There’s a kind of sexy sounding guy who’s taken to calling me on the telephone lately, two or three times a week. His voice is nice, with a sort of gravelly, husky, almost-intimate undertone, and I can tell he probably looks a lot like the cute 40-something actor who played Kyra Sedgewick’s FBI agent husband on TNT’s “The Closer.” He’s speaking from either the warehouse or the mailroom of the company he works for, and, undoubtedly tall, broad-shouldered and slim hipped, he’s probably wearing a dark blue or, maybe, olive-colored shirt and pants with the firm’s logo in red and white on one pocket.

It seems he’s looking at a package addressed to me, and “Shoot,” he says, “it’s already paid for” and I may as well give him the go-ahead to send it on.

I don’t know why he hasn’t sent it already — this medical alert system that he says somebody loves me enough to have provided — because I’ve never pushed “five” to find out.

Skeptic that I am — an inheritance from dozens of ancestors on Daddy’s side of the family — I theorize that shipping costs for the alert system have not been pre-paid by my alleged benefactor, and I’ll be invited to put up $40 or so for a piece of junk worth $5.  It’s easier just to hang up, and anyway I’ve gotten a little tired of Mr. Sexy, calling as he does at dinnertime and while I’m watching important television shows or playing free cell on the computer.

Feeling as I do, I’ve missed out on plenty of opportunities, the most significant of which have been bequests of up to $3 million that various self-described lawyers have promised would be mine if only I’d answer their e-mails. Theirs, I’ve learned, are what’s called  phishing expeditions.

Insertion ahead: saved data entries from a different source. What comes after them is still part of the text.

-- ==== Sys2Proof/Laws/Encoding.lean ====
section
/-! SUPPORT. Lemmas about the fields of a command word and the packing of a payload, for the proofs about decoding and
encoding. -/

namespace Sys2Proof

/-! ### The fields of a command word -/

theorem toNat_append_eq {m n : Nat} (a : BitVec m) (b : BitVec n) : (a ++ b).toNat = a.toNat * 2 ^ n + b.toNat := by
  rw [BitVec.toNat_append, ← Nat.shiftLeft_add_eq_or_of_lt b.isLt, Nat.shiftLeft_eq]

/-- A command word as a number. -/
theorem commandWord_toNat (op : BitVec 4) (p : PortId) (imm : Byte) (len : BitVec 16) :
    (commandWord op p imm len).toNat = ((len.toNat * 256 + imm.toNat) * 16 + p.toNat) * 16 + op.toNat := by
  show (len ++ imm ++ p ++ op).toNat = _
  rw [toNat_append_eq, toNat_append_eq, toNat_append_eq]
  norm_num

theorem opOf_commandWord (op : BitVec 4) (p : PortId) (imm : Byte) (len : BitVec 16) :
    opOf (commandWord op p imm len) = op := by
  apply BitVec.eq_of_toNat_eq
  rw [opOf, BitVec.extractLsb'_toNat, commandWord_toNat, Nat.shiftRight_eq_div_pow]
  omega

theorem portOf_commandWord (op : BitVec 4) (p : PortId) (imm : Byte) (len : BitVec 16) :
    portOf (commandWord op p imm len) = p := by
  apply BitVec.eq_of_toNat_eq
  rw [portOf, BitVec.extractLsb'_toNat, commandWord_toNat, Nat.shiftRight_eq_div_pow]
  omega

theorem imm8Of_commandWord (op : BitVec 4) (p : PortId) (imm : Byte) (len : BitVec 16) :
    imm8Of (commandWord op p imm len) = imm := by
  apply BitVec.eq_of_toNat_eq
  rw [imm8Of, BitVec.extractLsb'_toNat, commandWord_toNat, Nat.shiftRight_eq_div_pow]
  omega

theorem lenOf_commandWord (op : BitVec 4) (p : PortId) (imm : Byte) (len : BitVec 16) :
    lenOf (commandWord op p imm len) = len := by
  apply BitVec.eq_of_toNat_eq
  rw [lenOf, BitVec.extractLsb'_toNat, commandWord_toNat, Nat.shiftRight_eq_div_pow]
  omega

/-- A command word is its four fields. -/
theorem commandWord_fields (w : Word) : commandWord (opOf w) (portOf w) (imm8Of w) (lenOf w) = w := by
  apply BitVec.eq_of_toNat_eq
  rw [commandWord_toNat]
  simp only [opOf, portOf, imm8Of, lenOf, BitVec.extractLsb'_toNat, Nat.shiftRight_eq_div_pow]
  omega

/-- The reserved bits of SET_CS are bits [7:1] of IMM8. -/
theorem extract_imm8Of (w : Word) : w.extractLsb' 9 7 = (imm8Of w).extractLsb' 1 7 := by
  apply BitVec.eq_of_toNat_eq
  simp only [imm8Of, BitVec.extractLsb'_toNat, Nat.shiftRight_eq_div_pow]
  omega

/-- The LEVEL bit of SET_CS is bit 0 of IMM8. -/
theorem getLsbD_imm8Of (w : Word) : w.getLsbD 8 = (imm8Of w).getLsbD 0 := by
  simp [imm8Of]

/-- A byte whose bits [7:1] are 0 is its bit 0. -/
theorem byte_of_bit (b : Byte) (h : b.extractLsb' 1 7 = 0#7) : BitVec.ofNat 8 (b.getLsbD 0).toNat = b := by
  revert b
  decide

/-! ### Payload packing -/

/-- A payload word as a number. -/
theorem packWord_toNat (b0 b1 b2 b3 : Byte) :
    (packWord b0 b1 b2 b3).toNat = ((b3.toNat * 256 + b2.toNat) * 256 + b1.toNat) * 256 + b0.toNat := by
  show (b3 ++ b2 ++ b1 ++ b0).toNat = _
  rw [toNat_append_eq, toNat_append_eq, toNat_append_eq]
  norm_num

theorem unpackWord_packWord (b0 b1 b2 b3 : Byte) : unpackWord (packWord b0 b1 b2 b3) = [b0, b1, b2, b3] := by
  simp only [unpackWord, List.cons.injEq, and_true]
  refine ⟨?_, ?_, ?_, ?_⟩ <;> apply BitVec.eq_of_toNat_eq <;>
    rw [BitVec.extractLsb'_toNat, packWord_toNat, Nat.shiftRight_eq_div_pow] <;> omega

theorem packWord_unpackWord (w : Word) :
    packWord (w.extractLsb' 0 8) (w.extractLsb' 8 8) (w.extractLsb' 16 8) (w.extractLsb' 24 8) = w := by
  apply BitVec.eq_of_toNat_eq
  rw [packWord_toNat]
  simp only [BitVec.extractLsb'_toNat, Nat.shiftRight_eq_div_pow]
  omega

theorem packBytes_length (bs : List Byte) : (packBytes bs).length = payloadWords bs.length := by
  induction bs using packBytes.induct <;> simp_all [packBytes, payloadWords]
  omega

/-- The bytes of the payload words are the payload and its padding. -/
theorem flatMap_packBytes (bs : List Byte) :
    (packBytes bs).flatMap unpackWord = bs ++ List.replicate (4 * payloadWords bs.length - bs.length) 0 := by
  induction bs using packBytes.induct with
  | case1 => simp [packBytes, payloadWords]
  | case2 b0 => simp [packBytes, unpackWord_packWord, payloadWords]
  | case3 b0 b1 => simp [packBytes, unpackWord_packWord, payloadWords, List.replicate]
  | case4 b0 b1 b2 => simp [packBytes, unpackWord_packWord, payloadWords]
  | case5 b0 b1 b2 b3 rest ih =>
    simp only [packBytes, List.flatMap_cons, unpackWord_packWord, ih, payloadWords, List.length_cons, List.cons_append,
      List.nil_append, List.cons.injEq, true_and]
    congr 2
    omega

theorem flatMap_unpackWord_length (ws : List Word) : (ws.flatMap unpackWord).length = 4 * ws.length := by
  induction ws with
  | nil => rfl
  | cons w ws ih => simp [unpackWord] at ih ⊢; omega

/-- Byte `k` of the payload words stands in word `k / 4` at bits `8 (k mod 4)` up. -/
theorem getElem?_flatMap_unpackWord (ws : List Word) (k : Nat) (hk : k < 4 * ws.length) :
    (ws.flatMap unpackWord)[k]? = some ((ws.getD (k / 4) 0).extractLsb' (8 * (k % 4)) 8) := by
  induction ws generalizing k with
  | nil => simp at hk
  | cons w ws ih =>
    simp only [List.flatMap_cons, unpackWord, List.cons_append, List.nil_append]
    match k with
    | 0 => simp
    | 1 => simp
    | 2 => simp
    | 3 => simp
    | k + 4 =>
      simp only [List.getElem?_cons_succ]
      rw [ih k (by simp at hk; omega), show (k + 4) / 4 = k / 4 + 1 by omega, show (k + 4) % 4 = k % 4 by omega]
      simp

/-- A payload word sequence whose bytes after the first `n` are 0 is the packing of those first `n` bytes. -/
theorem packBytes_take {ws : List Word} {n : Nat} (hn : ws.length = payloadWords n)
    (hpad : ((ws.flatMap unpackWord).drop n).all (fun b => b == 0) = true) :
    packBytes ((ws.flatMap unpackWord).take n) = ws := by
  induction ws generalizing n with
  | nil =>
    have : n = 0 := by simp [payloadWords] at hn; omega
    simp [this, packBytes]
  | cons w ws ih =>
    simp only [List.length_cons, payloadWords] at hn
    simp only [List.flatMap_cons] at hpad ⊢
    have hw := packWord_unpackWord w
    match n, hn with
    | 0, hn => omega
    | 1, hn =>
      have : ws = [] := by apply List.eq_nil_of_length_eq_zero; omega
      subst this
      simp [unpackWord] at hpad
      rw [hpad.1, hpad.2.1, hpad.2.2] at hw
      simpa [unpackWord, packBytes] using hw
    | 2, hn =>
      have : ws = [] := by apply List.eq_nil_of_length_eq_zero; omega
      subst this
      simp [unpackWord] at hpad
      rw [hpad.1, hpad.2] at hw
      simpa [unpackWord, packBytes] using hw
    | 3, hn =>
      have : ws = [] := by apply List.eq_nil_of_length_eq_zero; omega
      subst this
      simp [unpackWord] at hpad
      rw [hpad] at hw
      simpa [unpackWord, packBytes] using hw
    | n + 4, hn =>
      have := @ih n (by simp [payloadWords]; omega) (by simpa [unpackWord] using hpad)
      simp [unpackWord, packBytes] at this ⊢
      exact ⟨hw, this⟩

/-- What `takePayload` does with a well-formed payload's words: it gives the payload and leaves the rest. -/
theorem takePayload_packBytes (bs : List Byte) (rest : List Word) :
    takePayload bs.length (packBytes bs ++ rest) = .ok (bs, rest) := by
  have hl := packBytes_length bs
  simp only [takePayload]
  rw [if_neg (by simp; omega), ← hl, List.take_left, List.drop_left, flatMap_packBytes]
  simp

/-- What `takePayload` can do when it accepts. -/
theorem takePayload_ok {n : Nat} {ws : List Word} {bs : List Byte} {rest : List Word}
    (h : takePayload n ws = .ok (bs, rest)) : bs.length = n ∧ packBytes bs ++ rest = ws := by
  simp only [takePayload] at h
  split at h
  · cases h
  · split at h
    · rename_i hlen hpad
      cases h
      have hl : (ws.take (payloadWords n)).length = payloadWords n := by simp; omega
      rw [packBytes_take hl hpad, List.take_append_drop]
      refine ⟨?_, rfl⟩
      rw [List.length_take, flatMap_unpackWord_length, hl]
      simp [payloadWords]
      omega
    · cases h

/-- When `takePayload` rejects words that hold the whole payload: a padding byte is not 0. -/
theorem takePayload_error_iff {n : Nat} {ws : List Word} (hlen : payloadWords n ≤ ws.length) :
    (∃ e, takePayload n ws = .error e) ↔
      ∃ k, n ≤ k ∧ k < 4 * payloadWords n ∧ (ws.getD (k / 4) 0).extractLsb' (8 * (k % 4)) 8 ≠ 0 := by
  have hl : (ws.take (payloadWords n)).length = payloadWords n := by simp; omega
  have hb := flatMap_unpackWord_length (ws.take (payloadWords n))
  rw [hl] at hb
  have key : ∀ k, k < 4 * payloadWords n → ((ws.take (payloadWords n)).flatMap unpackWord)[k]? =
      some ((ws.getD (k / 4) 0).extractLsb' (8 * (k % 4)) 8) := by
    intro k hk
    rw [getElem?_flatMap_unpackWord _ k (by rw [hl]; exact hk)]
    congr 2
    rw [List.getD_eq_getElem?_getD, List.getD_eq_getElem?_getD, List.getElem?_take_of_lt (by omega)]
  simp only [takePayload]
  rw [if_neg (by omega)]
  constructor
  · rintro ⟨e, he⟩
    split at he
    · cases he
    · rename_i hpad
      simp only [List.all_eq_true, not_forall] at hpad
      obtain ⟨b, hb', hne⟩ := hpad
      obtain ⟨j, hj⟩ := List.mem_iff_getElem?.mp hb'
      rw [List.getElem?_drop] at hj
      have hlt : n + j < 4 * payloadWords n := by
        rw [← hb]
        exact (List.getElem?_eq_some_iff.mp hj).1
      refine ⟨n + j, by omega, hlt, ?_⟩
      rw [key _ hlt] at hj
      rw [Option.some.inj hj]
      simpa using hne
  · rintro ⟨k, hnk, hk, hne⟩
    refine ⟨.nonZeroPadding, ?_⟩
    rw [if_neg]
    intro hpad
    rw [List.all_eq_true] at hpad
    have := hpad ((ws.getD (k / 4) 0).extractLsb' (8 * (k % 4)) 8) (by
      apply List.mem_iff_getElem?.mpr
      refine ⟨k - n, ?_⟩
      rw [List.getElem?_drop, show n + (k - n) = k by omega, key k hk])
    exact hne (by simpa using this)

end Sys2Proof
end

I got to thinking about all this the other day when a former co-worker passed me a list of the Top 10 Online Senior Scams released by SiteJabber, a consumer-protection service that helps people avoid fraudulent websites and steers them to good sites via consumer reviews. It includes these plots designed to take money from gullible old folks: Work at home scams, senior dating scams, lottery sweepstakes scams, phishing scams, bogus online pharmacies, Facebook scams, high-cost loans, phony anti-aging products, weight-loss scams, and fake government sites.

Anything seem familiar here? I think I’ve pretty much seen them all, but didn’t realize some were probably scams because I never cared enough even to pull them up out of my PC mailbox. Anti-aging products? Give me a break, please.

The phishing scams I know well, and the first overture I got was purportedly from my internet server. Who wouldn’t pull that one up? The e-mail told me that  my account would be “shorted” down unless I supplied certain info that included my e-mail password. I didn’t, but a friend of mine did, and he leapt to his PC when I mentioned it one night over dinner. He has the same server, had bitten on the phishing message, and had to change his password quickly.

Another time, I got an e-mail from my Dallas cousins saying that she was “crying her eyes out” or something dramatic like that; she and her husband were in London “in the U.K.,” had had their wallets containing cash, credit cards and passports stolen, and were unable to get home unless I wired them $1,000 at an address to be divulged when I answered the e-mail.

The fact that the e-mail referred to London as being in the U.K. — I know where it is and she knows that I know it — wasn’t the only thing that made me doubt this message. She and her husband are seasoned travelers and have a son who would have been willing and able to help them in any  crisis.

I called her a few days later to laugh about the message and she told me they hadn’t been on any trips lately but that everyone in her PC address book had gotten the same pitiful tale. Nobody took the bait on this phishing trip, though.